The program is able to run several instances of an algorithm on the K-Armed bandit problem. Through providing arguments, the following parameters for the problem can be set:
- The value distribution of the arms.
- The learning algorithm to perform on the problem.
- The parameter for the algorithm.
And optionally:
- The number of instances (N runs) - Default: 20000
- The number of arms (K actions) - Default: 10
- The number of time steps in a run (T steps) - Default: 1000
A more detailed description of how to run the program with these parameters is described in: Run the program.
The code can be compiled through:
gcc bandit.c safeAlloc.c -o bandit -O3 -lm
The program can be run through:
./bandit <Value distribution> <Algorithm> <Param 1> [N-Runs] [K-Arms] [T-Steps]
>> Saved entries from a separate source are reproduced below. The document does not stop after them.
/-! ## Lane functions of major 0x20 (R225, R226) -/

/-- The number an integer lane holds, by the signedness of VT. -/
def laneInt (t : BitVec 4) (x : Nat) : Int := if isSignedType t then signedOf (laneBits t) x else x

def plain (x : Nat) : Nat × Flags := (x, 0)

/-- A binary operation with an integer and a floating form. -/
def arith2 (t : BitVec 4) (f : Fmt) (int : Int → Int → Int) (flt : Num → Num → Nat × Flags) (x y : Nat) : Nat × Flags :=
  if isFloatType t then flt (f.decode x) (f.decode y) else plain (wrapTo (laneBits t) (int (laneInt t x) (laneInt t y)))

/-- The smaller or larger of two floating lanes (R226). -/
def Fmt.least (f : Fmt) (x y : Nat) : Nat × Flags :=
  let a := f.decode x
  let b := f.decode y
  let fl := snanFlag [a, b]
  if a.isNan || b.isNan then (f.nanCode, fl)
  else if a.lt b then (x, 0)
  else if b.lt a then (y, 0)
  else if a.neg then (x, 0) else (y, 0)

def Fmt.greatest (f : Fmt) (x y : Nat) : Nat × Flags :=
  let a := f.decode x
  let b := f.decode y
  let fl := snanFlag [a, b]
  if a.isNan || b.isNan then (f.nanCode, fl)
  else if a.lt b then (y, 0)
  else if b.lt a then (x, 0)
  else if a.neg then (y, 0) else (x, 0)

def laneMin (t : BitVec 4) (f : Fmt) (x y : Nat) : Nat × Flags :=
  if isFloatType t then f.least x y else plain (if laneInt t y < laneInt t x then y else x)

def laneMax (t : BitVec 4) (f : Fmt) (x y : Nat) : Nat × Flags :=
  if isFloatType t then f.greatest x y else plain (if laneInt t x < laneInt t y then y else x)

/-- VABS of a floating lane. -/
def Fmt.absolute (f : Fmt) (x : Nat) : Nat × Flags :=
  let a := f.decode x
  if a.isNan then (f.nanCode, snanFlag [a])
  else if f.hasNeg then plain (x % 2 ^ (f.width - 1)) else plain x

/-- VNEG of a floating lane. -/
def Fmt.negative (f : Fmt) (x : Nat) : Nat × Flags :=
  let a := f.decode x
  if a.isNan then (f.nanCode, snanFlag [a]) else f.round .rne false a.negate

/-- A shift amount: b AND (w − 1). -/
def laneShift (t : BitVec 4) (y : Nat) : Nat := y % laneBits t

/-- Clamped to the range of VT (R70). -/
def laneClamp (t : BitVec 4) (x : Int) : Nat :=
  wrapTo (laneBits t) (if isSignedType t then clampSigned (laneBits t) x else clampUnsigned (laneBits t) x)

def execVadd (d a b k : BitVec 3) (z : BitVec 1) (t : BitVec 4) (r : BitVec 3) (s : State) : Host.Outcome State Fault Refusal :=
  run (vectorOp (laneCheck .both t r) false (laneBits t) do
    let (f, m) ← floatLanes t r
    lanewise2 (laneBits t) d a b k z (arith2 t f (· + ·) (f.add m))) s

def execVsub (d a b k : BitVec 3) (z : BitVec 1) (t : BitVec 4) (r : BitVec 3) (s : State) : Host.Outcome State Fault Refusal :=
  run (vectorOp (laneCheck .both t r) false (laneBits t) do
    let (f, m) ← floatLanes t r
    lanewise2 (laneBits t) d a b k z (arith2 t f (· - ·) (f.sub m))) s

def execVmul (d a b k : BitVec 3) (z : BitVec 1) (t : BitVec 4) (r : BitVec 3) (s : State) : Host.Outcome State Fault Refusal :=
  run (vectorOp (laneCheck .both t r) false (laneBits t) do
    let (f, m) ← floatLanes t r
    lanewise2 (laneBits t) d a b k z (arith2 t f (· * ·) (f.mul m))) s

def execVmulh (d a b k : BitVec 3) (z : BitVec 1) (t : BitVec 4) (s : State) : Host.Outcome State Fault Refusal :=
  run (vectorOp (laneCheck .int t) false (laneBits t) do
    lanewise2 (laneBits t) d a b k z fun x y =>
      plain (wrapTo (laneBits t) (laneInt t x * laneInt t y / (2 ^ laneBits t : Nat)))) s

def execVdiv (d a b k : BitVec 3) (z : BitVec 1) (t : BitVec 4) (r : BitVec 3) (s : State) : Host.Outcome State Fault Refusal :=
  run (vectorOp (laneCheck .both t r) true (laneBits t) do
    let (f, m) ← floatLanes t r
    lanewise2 (laneBits t) d a b k z fun x y =>
      if isFloatType t then f.div m (f.decode x) (f.decode y)
      else plain (if isSignedType t then divSigned (laneBits t) x y else divUnsigned (laneBits t) x y)) s

def execVsqrt (d a k : BitVec 3) (z : BitVec 1) (t : BitVec 4) (r : BitVec 3) (s : State) : Host.Outcome State Fault Refusal :=
  run (vectorOp (laneCheck .float t r) true (laneBits t) do
    let (f, m) ← floatLanes t r
    lanewise1 (laneBits t) d a k z fun x => f.sqrt m (f.decode x)) s

def execVmin (d a b k : BitVec 3) (z : BitVec 1) (t : BitVec 4) (s : State) : Host.Outcome State Fault Refusal :=
  run (vectorOp (laneCheck .both t) false (laneBits t) do
    let (f, _) ← floatLanes t 0
    lanewise2 (laneBits t) d a b k z (laneMin t f)) s

def execVmax (d a b k : BitVec 3) (z : BitVec 1) (t : BitVec 4) (s : State) : Host.Outcome State Fault Refusal :=
  run (vectorOp (laneCheck .both t) false (laneBits t) do
    let (f, _) ← floatLanes t 0
    lanewise2 (laneBits t) d a b k z (laneMax t f)) s

def execVabs (d a k : BitVec 3) (z : BitVec 1) (t : BitVec 4) (s : State) : Host.Outcome State Fault Refusal :=
  run (vectorOp (laneCheck .both t) false (laneBits t) do
    let (f, _) ← floatLanes t 0
    lanewise1 (laneBits t) d a k z fun x =>
      if isFloatType t then f.absolute x else plain (wrapTo (laneBits t) (laneInt t x).natAbs)) s

def execVneg (d a k : BitVec 3) (z : BitVec 1) (t : BitVec 4) (s : State) : Host.Outcome State Fault Refusal :=
  run (vectorOp (laneCheck .both t) false (laneBits t) do
    let (f, _) ← floatLanes t 0
    lanewise1 (laneBits t) d a k z fun x =>
      if isFloatType t then f.negative x else plain (wrapTo (laneBits t) (-(laneInt t x)))) s

def execVfma (d a b k : BitVec 3) (z : BitVec 1) (t : BitVec 4) (r : BitVec 3) (s : State) : Host.Outcome State Fault Refusal :=
  run (vectorOp (laneCheck .both t r) false (laneBits t) do
    let (f, m) ← floatLanes t r
    lanewise3 (laneBits t) d a b k z fun x y v =>
      if isFloatType t then f.fma m (f.decode x) (f.decode y) (f.decode v)
      else plain (wrapTo (laneBits t) (laneInt t x * laneInt t y + laneInt t v))) s

def execVfms (d a b k : BitVec 3) (z : BitVec 1) (t : BitVec 4) (r : BitVec 3) (s : State) : Host.Outcome State Fault Refusal :=
  run (vectorOp (laneCheck .both t r) false (laneBits t) do
    let (f, m) ← floatLanes t r
    lanewise3 (laneBits t) d a b k z fun x y v =>
      if isFloatType t then f.fma m (f.decode x).negate (f.decode y) (f.decode v)
      else plain (wrapTo (laneBits t) (laneInt t v - laneInt t x * laneInt t y))) s

def execVex2 (d a k : BitVec 3) (z : BitVec 1) (t : BitVec 4) (r : BitVec 3) (s : State) : Host.Outcome State Fault Refusal :=
  run (vectorOp (laneCheck .float t r) (t == 11) (laneBits t) do
    let (f, m) ← floatLanes t r
    lanewise1 (laneBits t) d a k z fun x => f.exp2 m (f.decode x)) s

def execVand (d a b k : BitVec 3) (z : BitVec 1) (t : BitVec 4) (s : State) : Host.Outcome State Fault Refusal :=
  run (vectorOp (laneCheck .width t) false (laneBits t) do
    lanewise2 (laneBits t) d a b k z fun x y => plain (x &&& y)) s

def execVor (d a b k : BitVec 3) (z : BitVec 1) (t : BitVec 4) (s : State) : Host.Outcome State Fault Refusal :=
  run (vectorOp (laneCheck .width t) false (laneBits t) do
    lanewise2 (laneBits t) d a b k z fun x y => plain (x ||| y)) s

def execVxor (d a b k : BitVec 3) (z : BitVec 1) (t : BitVec 4) (s : State) : Host.Outcome State Fault Refusal :=
  run (vectorOp (laneCheck .width t) false (laneBits t) do
    lanewise2 (laneBits t) d a b k z fun x y => plain (x ^^^ y)) s

def execVsll (d a b k : BitVec 3) (z : BitVec 1) (t : BitVec 4) (s : State) : Host.Outcome State Fault Refusal :=
  run (vectorOp (laneCheck .int t) false (laneBits t) do
    lanewise2 (laneBits t) d a b k z fun x y => plain (x * 2 ^ laneShift t y % 2 ^ laneBits t)) s

def execVsrl (d a b k : BitVec 3) (z : BitVec 1) (t : BitVec 4) (s : State) : Host.Outcome State Fault Refusal :=
  run (vectorOp (laneCheck .int t) false (laneBits t) do
    lanewise2 (laneBits t) d a b k z fun x y => plain (x / 2 ^ laneShift t y)) s

def execVsra (d a b k : BitVec 3) (z : BitVec 1) (t : BitVec 4) (s : State) : Host.Outcome State Fault Refusal :=
  run (vectorOp (laneCheck .int t) false (laneBits t) do
    lanewise2 (laneBits t) d a b k z fun x y =>
      plain (wrapTo (laneBits t) (signedOf (laneBits t) x / (2 ^ laneShift t y : Nat)))) s

def execVadds (d a b k : BitVec 3) (z : BitVec 1) (t : BitVec 4) (s : State) : Host.Outcome State Fault Refusal :=
  run (vectorOp (laneCheck .int t) false (laneBits t) do
    lanewise2 (laneBits t) d a b k z fun x y => plain (laneClamp t (laneInt t x + laneInt t y))) s

def execVsubs (d a b k : BitVec 3) (z : BitVec 1) (t : BitVec 4) (s : State) : Host.Outcome State Fault Refusal :=
  run (vectorOp (laneCheck .int t) false (laneBits t) do
    lanewise2 (laneBits t) d a b k z fun x y => plain (laneClamp t (laneInt t x - laneInt t y))) s

/-- VSEL: the mask selects, and every lane is written (R225). -/
def execVsel (d a b k : BitVec 3) (t : BitVec 4) (s : State) : Host.Outcome State Fault Refusal :=
  run (vectorOp (laneCheck .width t) false (laneBits t) do
    let w := laneBits t
    let x ← readVec a
    let y ← readVec b
    let m ← readMask k
    writeVec d (BitVec.ofNat 1024 (ofLanes w ((List.range (laneCount w)).map fun i =>
      if m.getLsbD i then laneOf w x i else laneOf w y i))) (List.range 16)) s

/-! ## Compares: major 0x21 (R228) -/

/-- kd from the results of all lanes: inactive bits by ZM, bits from L up zero. -/
def writeCompare (w : Nat) (d k : BitVec 3) (z : BitVec 1) (r : List (Bool × Flags)) : Op Unit := do
  let m ← readMask k
  accrue (maskedFlags m (r.map (·.2)))
  let old := (← me).maskReg d
  let bits := (List.range (laneCount w)).map fun i =>
    if m.getLsbD i then (r.getD i (false, 0)).1 else if z = 1 then false else old.getLsbD i
  writeMask d (BitVec.ofNat 128 (ofLanes 1 (bits.map Bool.toNat)))

/-- A compare of two lanes; `quiet` compares raise NV for signalling NaNs only. -/
def compareLanes (d a b k : BitVec 3) (z : BitVec 1) (t : BitVec 4) (unordered quiet : Bool) (int : Int → Int → Bool)
    (flt : Num → Num → Bool) : Op Unit := do
  let w := laneBits t
  let (f, _) ← floatLanes t 0
  let x ← readVec a
  let y ← readVec b
  writeCompare w d k z ((List.range (laneCount w)).map fun i =>
    let p := laneOf w x i
    let q := laneOf w y i
    if isFloatType t then
      let u := f.decode p
      let v := f.decode q
      if u.isNan || v.isNan then (unordered, if quiet then snanFlag [u, v] else NV) else (flt u v, 0)
    else (int (laneInt t p) (laneInt t q), 0))

def execVceq (d a b k : BitVec 3) (z : BitVec 1) (t : BitVec 4) (s : State) : Host.Outcome State Fault Refusal :=
  run (vectorOp (laneCheck .both t) false (laneBits t)
    (compareLanes d a b k z t false true (fun x y => x == y) (fun x y => x.eq y))) s

def execVcne (d a b k : BitVec 3) (z : BitVec 1) (t : BitVec 4) (s : State) : Host.Outcome State Fault Refusal :=
  run (vectorOp (laneCheck .both t) false (laneBits t)
    (compareLanes d a b k z t true true (fun x y => x != y) (fun x y => !x.eq y))) s

def execVclt (d a b k : BitVec 3) (z : BitVec 1) (t : BitVec 4) (s : State) : Host.Outcome State Fault Refusal :=
  run (vectorOp (laneCheck .both t) false (laneBits t)
    (compareLanes d a b k z t false false (fun x y => decide (x < y)) (fun x y => x.lt y))) s
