def execAmovRead (d : BitVec 4) (n : BitVec 3) (sel : BitVec 7) (s : State) : Host.Outcome State Fault Refusal :=
  run (issue .matrix [d] (do
      require (sel.toNat == 0 || sel.toNat == 2 || sel.toNat == 3 || sel.toNat == 4) .illegal
      let e3 := (← me).ext[3].val.toNat
      let x ← useAcc n.toNat
      match sel.toNat with
      | 0 =>
        readAcc [n.toNat] (e3 % 16 * 16 + e3 / 16 % 16)
        wr d (BitVec.ofNat 64 (accElement x.bits (e3 % 16) (e3 / 16 % 16)))
      | 2 => wr d (match x.report with | some r => r.word | none => 0)
      | 3 => wr d (match x.report with | some r => r.rho | none => 0)
      | _ => wr d (match x.report with | some r => r.sigma | none => 0)
      advance)) s

def execAmovWrite (n : BitVec 3) (b : BitVec 4) (s : State) : Host.Outcome State Fault Refusal :=
  run (issue .matrix [b] do
    let v ← rsUse b
    let e3 := (← me).ext[3].val.toNat
    let _ ← useAcc n.toNat
    modCore fun k => k.setElement n.toNat false (e3 % 16 * 16 + e3 / 16 % 16) (lowBits 32 v)
    modAcc n.toNat fun x => { x with checks := Checks.none, report := none }
    advance) s

/-- An element converted by MCVTA (R261). -/
def mcvtaElement (t : BitVec 4) (b8d : BitVec 5) (sat : Bool) (x : Nat) : Nat :=
  if t = 0 then wrapTo 8 (if sat then clampSigned 8 (signedOf 32 x) else signedOf 32 x)
  else ((laneFmt t b8d).round .rne sat (Fmt.f32.decode x)).1

def execMcvta (n : BitVec 3) (t : BitVec 4) (sat : BitVec 1) (x : BitVec 5) (s : State) : Host.Outcome State Fault Refusal :=
  run (issue .matrix [] (do
      require (t == 0 || t == 8 || t == 9 || t == 12) .illegal
      require (t != 12 || b8dOk (b8dOf (← me).ext[0].val)) .illegal
      requireClaim x.toNat
      let a ← useAcc n.toNat [x.toNat]
      readAcc [n.toNat]
      let b8d := b8dOf (← me).ext[0].val
      let w := if t = 8 ∨ t = 9 then 16 else 8
      let cs := accElements a.bits none
      let rows := (List.range 16).map fun r =>
        ofLanes w ((rowOf cs r).map fun y => mcvtaElement t b8d (sat == 1) y)
      modCore fun k => k.setSlot x.toNat (BitVec.ofNat 8192 (ofLanes 512 rows))
      modify fun s => { s with poison := s.poison.filter fun p => match p with
        | .slot u m _ => !(u == coreOf s.cur && m == x.toNat)
        | _ => true }
      advance)) s

end Sys2Proof.Machine
end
The arguments need to be specified following the rules:
Value distribution: The value distribution of the arms. Select either 0 or 1.
- Gaussian: 0
- Bernoulli: 1
Algorithm: The learning algorithm to perform on the problem. Select 0, 1, 2 or 3.
- Espilon Greedy: 0
- Reinforcement Comparison: 1
- Pursuit Method: 2
- Stochastic Gradient Ascent: 3
Param 1: Parameter for the algorithm. Select any float > 0.
- Epsilon Greedy: Param 1 = Epsilon
- Reinforcement Comparison: Param 1 = Beta
- Pursuit Method: Param 1 = Beta
- Stochastic Gradient Ascent: Param 1 = Alpha
N-Runs: (Optional) The number of instances (N runs). Select any integer N > 0.
K-Arms: (Optional) The number of arms (K actions). Select any integer K > 0.
(Note that this parameter can not be selected without providing N-Runs)
T-Steps: (Optional) The number of time steps in a run (T steps). Select any integer T > 0.
(Note that this parameter can not be selected without providing N-Runs and K-Arms)